- Born: 17 October 1919 El Dorado, California, United States
- Died: 25 December 2024 (aged 105) Los Gatos, California, United States
- Military career
- Allegiance: United States
- Branch: United States Navy
- Service years: 1941–1945 1950–1953
- Known for: Survivor of the attack on Pearl Harbor

= Warren Upton =

World War II veteran and Pearl Harbor survivor

Warren "Red" Upton (17 October 1919 – 25 December 2024) was an American World War II veteran who served in the United States Navy. He was one of the last living survivors of the attack on Pearl Harbor on December 7, 1941, having been stationed aboard the battleship USS Utah.

== Early life ==
Upton was born in El Dorado, California. He enlisted in the United States Navy as a teenager prior to the United States' entry into World War II, part of a generation of young servicemen who joined during the rapid military buildup of the early 1940s.

== Military service ==
Upton was assigned to the battleship USS Utah, which was moored at Pearl Harbor, Hawaii, on the morning of December 7, 1941. During the Japanese attack, Utah was struck by torpedoes and capsized within minutes.
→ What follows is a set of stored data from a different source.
-- ==== Sys2Proof/Proofs/CheckOrder.lean ====
section
/-!
PROOFS. The order of the checks around a command's own rules (11 R352): what each command's own rules can refuse.
-/
namespace Sys2Proof.Machine
open Sys2Proof

/-- The refusals of a command's own rules: a refusal carries a code of refusal, and one that arises as INTERFACE gives a DETAIL and changes
nothing but what was drawn (11 R352). -/
def Ans.Declines (t : State) : Ans → Prop
  | .no st _ => st ≠ .ok ∧ st ≠ .deferred
  | .ended .interface p u => (∃ d, p = [(d, 4)]) ∧ { u with fresh := t.fresh } = t
  | _ => True

/-- Every check of the list refuses with a code of refusal. -/
def Refusals (cs : List (Bool × Status)) : Prop := ∀ c ∈ cs, c.2 ≠ .ok ∧ c.2 ≠ .deferred

@[simp] theorem refusals_nil : Refusals [] := fun _ h => nomatch h
@[simp] theorem refusals_cons {b : Bool} {st : Status} {cs : List (Bool × Status)} :
    Refusals ((b, st) :: cs) ↔ (st ≠ .ok ∧ st ≠ .deferred) ∧ Refusals cs := List.forall_mem_cons
@[simp] theorem refusals_append {cs ds : List (Bool × Status)} : Refusals (cs ++ ds) ↔ Refusals cs ∧ Refusals ds := List.forall_mem_append
@[simp] theorem refusals_lateTgt {s : State} {t lead : Nat} : Refusals (s.lateTgt t lead) := by simp [State.lateTgt]
@[simp] theorem refusals_keyWriteChecks {s : State} {exist : Bool} : Refusals (s.keyWriteChecks exist) := by simp [State.keyWriteChecks]
@[simp] theorem refusals_needH {s : State} {cs : List (Bool × Status)} : Refusals (s.needH :: cs) ↔ Refusals cs := by simp [State.needH]

namespace Ans.Declines

theorem checked {t : State} {cs : List (Bool × Status)} {k : Ans} (hc : Refusals cs) (hk : k.Declines t) : (Machine.checked cs k).Declines t := by
  unfold Machine.checked
  split
  next c h => exact hc c (List.mem_of_find?_eq_some h)
  next => exact hk

theorem ite {t : State} {p : Prop} [Decidable p] {a b : Ans} (ha : a.Declines t) (hb : b.Declines t) : (if p then a else b).Declines t := by
  split
  · exact ha
  · exact hb

theorem paged {t u : State} {total first count size : Nat} {pre : Payload} {item : Nat → Payload} :
    (Machine.paged total first count size pre item u).Declines t := checked (by simp) trivial

theorem ended {t u : State} {st : Status} {p : Payload} (h : st ≠ .interface) : (Ans.ended st p u).Declines t := by
  cases st
  case interface => exact absurd rfl h
  all_goals trivial

end Ans.Declines

/-- An access that stops ends as a bus error or for a lost peripheral (11 R379). -/
theorem memReads_status {s : State} {len width a n : Nat} {found : List (Nat × Damage)} {lostAt : Option Nat} {e : Status × Nat}
    (h : (s.memReads len width found lostAt a n).1 = some e) : e.1 ≠ .interface := by
  induction n generalizing s a with
  | zero => cases h
  | succ n ih =>
    unfold State.memReads at h
    split at h
    · obtain rfl := Option.some.inj h; simp
    · split at h
      · obtain rfl := Option.some.inj h; simp
      · exact ih h

theorem memWrites_status {s : State} {len width a n : Nat} {data : List Nat} {found : List (Nat × Damage)} {lostAt : Option Nat}
    {e : Status × Nat} (h : (s.memWrites len width data found lostAt a n).1 = some e) : e.1 ≠ .interface := by
  induction n generalizing s a data with
  | zero => cases h
  | succ n ih =>
    unfold State.memWrites at h
    split at h
    · obtain rfl := Option.some.inj h; simp
    · split at h
      · obtain rfl := Option.some.inj h; simp
      · exact ih h

theorem failedIf_drawn (s : State) (run left : List Comp) : { (s.failedIf run left).2 with fresh := s.fresh } = s := by
  unfold State.failedIf; split <;> rfl

/-- A command that the transport hands its own rules, whose refusals are refusals. -/
def Polite (k : CmdSpec) (r : Req) (s : State) (res : Res) : Prop := ∃ body, res = hostCmd k r body s ∧ ∀ w t, (body w t).Declines t

namespace Polite

theorem of {k : CmdSpec} {r : Req} {s : State} {body : Who → State → Ans} (h : ∀ w t, (body w t).Declines t) :
    Polite k r s (hostCmd k r body s) := ⟨body, rfl, h⟩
Upton survived by escaping the overturned vessel under hazardous conditions. Sixty-four crew members were killed aboard Utah, many of whom remain entombed within the ship, which is now a designated war grave.

Following the attack, Upton continued to serve in the Navy as a radioman throughout World War II before being discharged at the conclusion of the conflict. He later served again during the Korean War.

== Later life ==
After the war, Upton returned to civilian life and later settled in California. In his later years, he became active in public education and remembrance efforts, frequently speaking at schools, museums, and memorial events about his experiences at Pearl Harbor and the importance of historical memory.

As the number of living Pearl Harbor survivors declined, Upton gained national recognition as one of the final firsthand witnesses to the attack, often emphasizing the lesser-known loss of the USS Utah compared with other ships sunk that day.

== Death ==
Warren Upton died on 25 December 2024 in Los Gatos, California, at the age of 105. At the time of his death, he was widely reported to be the last surviving crew member of the USS Utah and among the final living survivors of the Pearl Harbor attack.